### Activity
Pull from the data below each line where the word "instruction" occurs, and copy it.

### Saved data entries
▬▬▬▬▬▬

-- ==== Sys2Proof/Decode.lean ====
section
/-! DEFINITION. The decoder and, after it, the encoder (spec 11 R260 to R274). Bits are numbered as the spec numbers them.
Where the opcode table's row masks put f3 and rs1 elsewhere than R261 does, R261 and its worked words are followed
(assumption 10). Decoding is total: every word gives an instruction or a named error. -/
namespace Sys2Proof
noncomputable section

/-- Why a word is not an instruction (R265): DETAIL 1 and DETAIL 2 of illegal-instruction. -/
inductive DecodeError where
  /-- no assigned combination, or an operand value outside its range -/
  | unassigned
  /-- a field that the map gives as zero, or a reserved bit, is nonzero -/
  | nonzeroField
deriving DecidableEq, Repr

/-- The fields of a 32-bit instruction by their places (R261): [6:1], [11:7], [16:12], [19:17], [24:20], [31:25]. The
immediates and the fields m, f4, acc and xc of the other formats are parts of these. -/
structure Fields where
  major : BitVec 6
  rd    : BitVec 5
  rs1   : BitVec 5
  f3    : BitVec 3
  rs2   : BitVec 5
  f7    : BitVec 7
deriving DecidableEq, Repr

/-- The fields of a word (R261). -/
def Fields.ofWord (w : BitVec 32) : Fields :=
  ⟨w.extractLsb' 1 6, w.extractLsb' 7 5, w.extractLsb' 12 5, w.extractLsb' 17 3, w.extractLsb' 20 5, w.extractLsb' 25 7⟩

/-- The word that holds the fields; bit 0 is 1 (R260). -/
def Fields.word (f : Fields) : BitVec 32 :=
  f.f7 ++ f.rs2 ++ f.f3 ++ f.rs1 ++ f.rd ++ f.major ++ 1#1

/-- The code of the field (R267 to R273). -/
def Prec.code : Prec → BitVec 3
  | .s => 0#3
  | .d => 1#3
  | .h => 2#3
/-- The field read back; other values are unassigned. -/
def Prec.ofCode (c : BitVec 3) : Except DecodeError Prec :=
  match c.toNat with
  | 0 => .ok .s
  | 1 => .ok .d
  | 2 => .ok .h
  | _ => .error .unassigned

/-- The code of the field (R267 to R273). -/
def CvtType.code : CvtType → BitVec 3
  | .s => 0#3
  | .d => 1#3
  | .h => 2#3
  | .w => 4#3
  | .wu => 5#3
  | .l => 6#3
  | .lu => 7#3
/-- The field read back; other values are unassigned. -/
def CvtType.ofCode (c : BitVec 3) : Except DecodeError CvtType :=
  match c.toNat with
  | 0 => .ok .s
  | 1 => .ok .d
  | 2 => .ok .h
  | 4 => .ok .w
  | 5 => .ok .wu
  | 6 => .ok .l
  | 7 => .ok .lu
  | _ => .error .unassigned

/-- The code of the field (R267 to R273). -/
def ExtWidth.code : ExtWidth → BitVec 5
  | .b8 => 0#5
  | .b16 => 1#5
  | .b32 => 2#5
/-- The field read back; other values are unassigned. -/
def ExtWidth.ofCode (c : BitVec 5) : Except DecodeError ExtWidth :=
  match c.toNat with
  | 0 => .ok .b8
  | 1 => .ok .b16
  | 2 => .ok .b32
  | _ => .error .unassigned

▬▬▬▬▬▬

### Task result
(assumption 10). Decoding is total: every word gives an instruction or a named error. -/
/-- Why a word is not an instruction (R265): DETAIL 1 and DETAIL 2 of illegal-instruction. -/
/-- The fields of a 32-bit instruction by their places (R261): [6:1], [11:7], [16:12], [19:17], [24:20], [31:25]. The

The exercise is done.